“OBJECTIVE: Open lumbar spinal surgery in overweight or ob


“OBJECTIVE: Open lumbar spinal surgery in overweight or obese patients has been associated with increased risk of perioperative complications. The impact of minimally invasive spinal (MIS) surgery on the incidence of perioperative adverse events in overweight or obese patients, however, has not been well evaluated.

METHODS: A retrospective review of consecutive patients undergoing lumbar MIS surgery from January 2006

to April 2007 was performed. Of the 77 patients identified, 56 had a body mass index (BMI) of 25.0 kg/m(2) or greater.

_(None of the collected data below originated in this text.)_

-- ==== Sys2Proof/Machine/Start.lean ====
section
/-!
DEFINITION. The supplies (R442, R443), the start sequence (R444 to R448), the resets and Hold (R449 to R453), orderly
shutdown (R454 to R456, R541 to R543) and the life cycle (R457 to R459).
-/

namespace Sys2Proof.Machine

/-! ## Supplies and the start -/

/-- VIN_GOOD (R443, R184): VIN has stayed above 8.8 V for 1 ms, and is good again. A device that is off starts; `aoRan` says whether the
Always-On counter ran without a break, and with it the Bind-owed flag stood (R521). A start after a power-fail Bind has cause 3
whether or not it ran (R460). -/
def execVinGood (vinMv : Nat) (aoRan : Bool) (s : State) : Result :=
  if vinMv ≤ 8800 then .next s
  else if s.sys.phase ≠ .off then .next (if s.on SYS_SUPPLY.vin_good then s else (s.advance psMs).put SYS_SUPPLY.vin_good)
  else
  let s := (s.advance psMs).judgeBus vinMv
  let s := { s with sys := { s.sys with bindOwed := s.sys.bindOwed && aoRan } }
  .next (s.powerOn (if s.sys.afterBind then 3 else if aoRan then 2 else 1) aoRan)

/-- A stage has run past its maximum (R444). -/
def State.overrun (s : State) : State :=
  if s.sys.overran then s else
  ({ s with sys := { s.sys with overran := true } } : State).err 0x00 0x1002 (s.rd SYS_START_STAT.stage)

/-- The next stage begins (R444); the ports may train once stage 3 has ended. -/
def State.nextStage (s : State) (n : Nat) : State :=
  let s := { s with sys := { s.sys with stageAt := s.now, overran := false } }
  if s.sys.phase = .starting ∧ n < 8 then
    let s := s.wr SYS_START_STAT.stage (n + 1)
    if n = 3 then s.trainAll else s
  else s

/-- How long a stage took: stage 3 that finds no reference ends at its maximum (R445). -/
def stageUs (n us : Nat) (refOk : Bool) : Nat := if n = 3 ∧ !refOk then 2000 else us

/-- START_STAGE_END (R444 to R447): the stage in progress ends after `us` µs with what it found. -/
def execStartStageEnd (found : StageFinding) (us : Nat) (s : State) : Result :=
  if s.sys.phase ≠ .starting then .next s else
  let n := s.rd SYS_START_STAT.stage
  let t := stageUs n us found.refOk
  let s := if s.stageMax n < t then (s.advanceTo (s.sys.stageAt + s.stageMax n * psUs)).overrun else s
  let s := (s.advanceTo (s.sys.stageAt + t * psUs)).wr (SYS_STAGE_US.us.ix n) t
  .next ((s.runStage n found).nextStage n)

/-- STAGE_OVERRUN (R444): the stage in progress has reached its maximum, and the start goes on. -/
def execStageOverrun (s : State) : Result :=
  if s.sys.phase ≠ .starting then .next s
  else .next (s.advanceTo (s.sys.stageAt + s.stageMax (s.rd SYS_START_STAT.stage) * psUs)).overrun

/-- VAUX is good: the sideband answers on SMBus (R443, R567). -/
def State.vauxUp (s : State) : State :=
  let s := ({ s with sys := { s.sys with vauxGood := true } } : State).put SYS_SUPPLY.vaux_good
  if s.rd SB_STAT.mode = 0 then (s.wr SB_STAT.mode 1).cause 0x08 2 else s

/-- VAUX_GOOD (R443, R576): the bank's EEPROM is read once in a start. -/
def execVauxGood (data : Option EepromData) (s : State) : Result :=
  let s := s.vauxUp
  if s.sys.phase = .off ∨ s.bank.eepromRead ∨ !s.present 0x1C then .next s
  else .next (({ s with bank := { s.bank with eepromRead := true } } : State).readEeprom data)

/-- VAUX_LOST (R443): the sideband and the bank bus stop, and nothing else. -/
def execVauxLost (s : State) : Result :=
  let s := { s with
    sys := { s.sys with vauxGood := false }
    bank := { s.bank with recWrite := none, rereadWaits := false }
    sb := { s.sb with uncollected := false, retrying := none, fwOffset := none } }
  let s := ((s.clr SYS_SUPPLY.vaux_good).clr SB_BANK_STAT.busy).clr SB_STAT.dyn_addr
  let s := s.clr SB_STAT.eid
  .next ((if s.rd SB_STAT.mode = 0 then s else (s.wr SB_STAT.mode 0).cause 0x08 2).fixAlert)

/-- VAUX_TIMEOUT (R443): VAUX was not good 100 ms after VIN good, and the bank is unidentified. -/
def execVauxTimeout (s : State) : Result :=
  if s.sys.phase = .off ∨ s.sys.vauxGood ∨ s.bank.eepromRead ∨ !s.present 0x1C then .next s else
  let s := s.advanceTo (s.sys.startAt + 100 * psMs)
  .next ({ s with bank := { s.bank with eepromRead := true } } : State).unidentified

/-! ## Hold -/

/-- Requests inside the logic die complete, but those that wait on a Kerf, a budget or the partner (R451). -/
def State.complete (s : State) : State :=
  let l := s.transit
  (({ s with transit := [] } : State).forAll l State.arrive).settle fun _ => true

/-- The logic die enters Hold (R451, steps 2 to 5): jobs are aborted, every PC enters self-refresh, and the pages say so.
-/
def State.enterHold (s : State) (portReset : Bool) : State :=
  let s := s.forAll (List.range 16) fun s r =>
    if portReset then s.resetPortRing (r / 4) (r % 4) else s.abortRing r false
  let s := s.complete.forAll (List.range 64) State.forceSr
  let s := s.forAll logicPages fun s p => if s.rd (PAGE_STAT.state.on p) = 4 then s else s.wr (PAGE_STAT.state.on p) 5
  s.bump SYS_HOLDS.count

/-- The carrier I/O domain is reset (R449 to R451): every port closes and takes its reset state, and so do the DOVE link,
the sideband and the bank bus. Register pages stand, as they do in a port reset. -/
def State.resetCarrier (s : State) : State :=
  let s := s.forAll ((List.range 4).filter s.hasPort) fun s p =>
    let s := s.closePort p false
    let s := s.forAll (List.range 4) fun s l => s.setLd (masterOf p l) (s.ld (masterOf p l)).portReset
    (s.clearIde p).fixPort p
  let s := s.doveLanesDown
  let s := { s with
    sb := { s.sb with uncollected := false, sessions := [], retrying := none, fwOffset := none }
    bank := { s.bank with recWrite := none, rereadWaits := false } }
  let s := ((s.clr SB_STAT.eid).clr SB_STAT.dyn_addr).clr SB_BANK_STAT.busy
  ((s.wr SB_STAT.mode (if s.sys.vauxGood then 1 else 0)).forAll (List.range' 64 5) State.fixCal).fixAlert

/-- A carrier I/O reset (R451). It is taken from service; a second one in Hold extends the Hold, and one after the
declaration of a power failure is ignored (R452). -/
def State.beginHold (s : State) : State :=
  if s.sys.phase ≠ .active then s else
  let s := s.abandonStep.forAll (List.range' 64 5) State.runDomain
  let s := (s.resetCarrier.enterHold true).cause 0x00 4
  { s with sys := { s.sys with phase := .hold, holdAt := s.now } }

/-- A Checkpoint that was paused goes on (R451, step 7). -/
def State.resumeCkpt (s : State) : State :=
  match s.folio.running with
  | none => s
  | some c =>
    if c.kind ≠ 2 ∧ c.kind ≠ 3 then s else
    let r := s.pump c (2 - c.flight.length)
    { r.1 with folio := { r.1.folio with running := some r.2 } }

/-- The logic die leaves Hold (R451, step 7). -/
def State.leaveHold (s : State) : State := s.pagesBack.resumeCkpt

/-- HOLD_END (R451, steps 6 to 8): after at least 10 µs the ports train and the bank's EEPROM is read again. A Hold of more
than 30 µs loses the partner (R287). -/
def execHoldEnd (us : Nat) (data : Option EepromData) (s : State) : Result :=
  if s.sys.phase ≠ .hold then .next s else
  let t := max us 10
  let s := if 30 < t then (s.advanceTo (s.sys.holdAt + 30 * psUs)).loseDove else s
  let s := s.advanceTo (s.sys.holdAt + t * psUs)
  let s := { s with sys := { s.sys with
    phase := .active, holdEndAt := if s.sys.holdForPage then some s.now else s.sys.holdEndAt, holdForPage := false } }
  let s := ((s.leaveHold.longest SYS_HOLD_MAX_US.us t).cause 0x00 5).trainAll
  .next (if s.sys.vauxGood && s.present 0x1C then s.readEeprom data else s)

/-- A command of SYS_RST_CMD, with its key (R449). -/
def State.rstCmd (s : State) (who : Accessor) (key : BitVec 16) (act : State → State) : State :=
  s.command who 0x00 0x12C fun s => if key = 0x5253 then act s else s

/-- SYS_RST_CARRIER_IO (R449, R451). -/
def execSysRstCarrierIo (who : Accessor) (key : BitVec 16) (s : State) : Result := .next (s.rstCmd who key State.beginHold)

/-- CARRIER_IO_RAIL_LOW (R449, R461). -/
def execCarrierIoRailLow (s : State) : Result :=
  if s.sys.phase ≠ .active then .next s else .next (s.err 0x00 0x1007 0).beginHold

/-! ## The management core -/

/-- SYS_RST_MGMT (R449, R453). -/
def execSysRstMgmt (who : Accessor) (key : BitVec 16) (s : State) : Result := .next (s.rstCmd who key State.resetMgmt)

/-- MGMT_WATCHDOG_EXPIRY (R535): the core has not served its 10 ms watchdog. -/
def execMgmtWatchdogExpiry (s : State) : Result :=
  if s.sys.phase = .off ∨ s.sys.mgmtDown.isSome then .next s else .next s.resetMgmt

/-- MGMT_NOT_RUNNING (R453, R535): 100 ms after its reset. Where a new firmware image is being tried, the fallback of R574
comes first. -/
def execMgmtNotRunning (s : State) : Result :=
  match s.sys.mgmtDown with
  | none => .next s
  | some t =>
    if s.sb.trying.isSome ∨ s.sys.phase = .off then .next s
    else .next ((s.advanceTo (t + 100 * psMs)).errImmediate 0x07 0x1206 0)

/-- The core runs again (R453, R574): it serves the sideband, and the image being tried has started. -/
def State.coreReady (s : State) : State :=
  let s := { s with sys := { s.sys with mgmtDown := none }, sb := { s.sb with trying := none } }
  if s.sys.phase = .off ∨ s.sys.phase = .starting then s else s.put SB_STAT.core_ready

end Sys2Proof.Machine
end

RESULTS: Of the 56 patients with a BMI of 25 kg/m(2) or greater, 32 (57.1%) were men; the mean age was 54.1 years. The mean BMI was 31.0 kg/m(2) (range, 25.1-43.8 kg/m(2)). Using a broad definition of an adverse event, eight (14.3%) complications were identified. in the discectomy/laminotomy subgroup (31 patients), two (6.5%) adverse events were noted. In the fusion subgroup (25 learn more patients), six (24%) adverse events were noted, most of which were minor. Of the 21 patients with a BMI less than 25 kg/m(2), eight (38.1%) were men, and the

mean age was 43.7 years. The mean BMI was 22.5 kg/m(2) (range, 16.8-24.6 kg/m(2)). Three (14.3%) complications were noted overall. In the discectomy/laminotomy subgroup (17 patients), two (11.8%) adverse events occurred. One (25%) complication developed in the four patients making up the fusion subgroup. There was no statistically significant difference in complication rates between groups. Logistic regression also found no statistically significant relationship between BMI and perioperative complications.

CONCLUSION: see more There does not appear Elafibranor ic50 to be an increased risk of developing perioperative complications in overweight or obese patients undergoing MIS surgery, which may reflect a potential benefit of the MIS approach.”
“Objectives: Risk factors for atherosclerosis have limited ability to identify persons at high risk of coronary heart disease. Assessment of subclinical atherosclerosis in peripheral arteries might improve this limitation.

We studied the relationship between atherosclerotic plaques in peripheral arteries, coronary plaques, and coronary death.

Methods: Predefined segments from the left anterior descending coronary artery, the right coronary artery, bilateral carotid, and superficial femoral arteries (SFA) were obtained from 100 autopsies (20-82 years, 30 females, 27 coronary deaths). Based on microscopic examination of 4756 sections, the extension of atherosclerosis (plaque burden) and the largest plaque area in each segment were quantified.

Results: Plaque burden in all arteries increased with age and was larger in coronary death (P <.05). SFA plaques occurred later than coronary and carotid plaques. When SFA plaque had developed, coronary plaque was also present. SFA plaque (odds ratio, 95% confidence interval: 7.07 [2.40-20.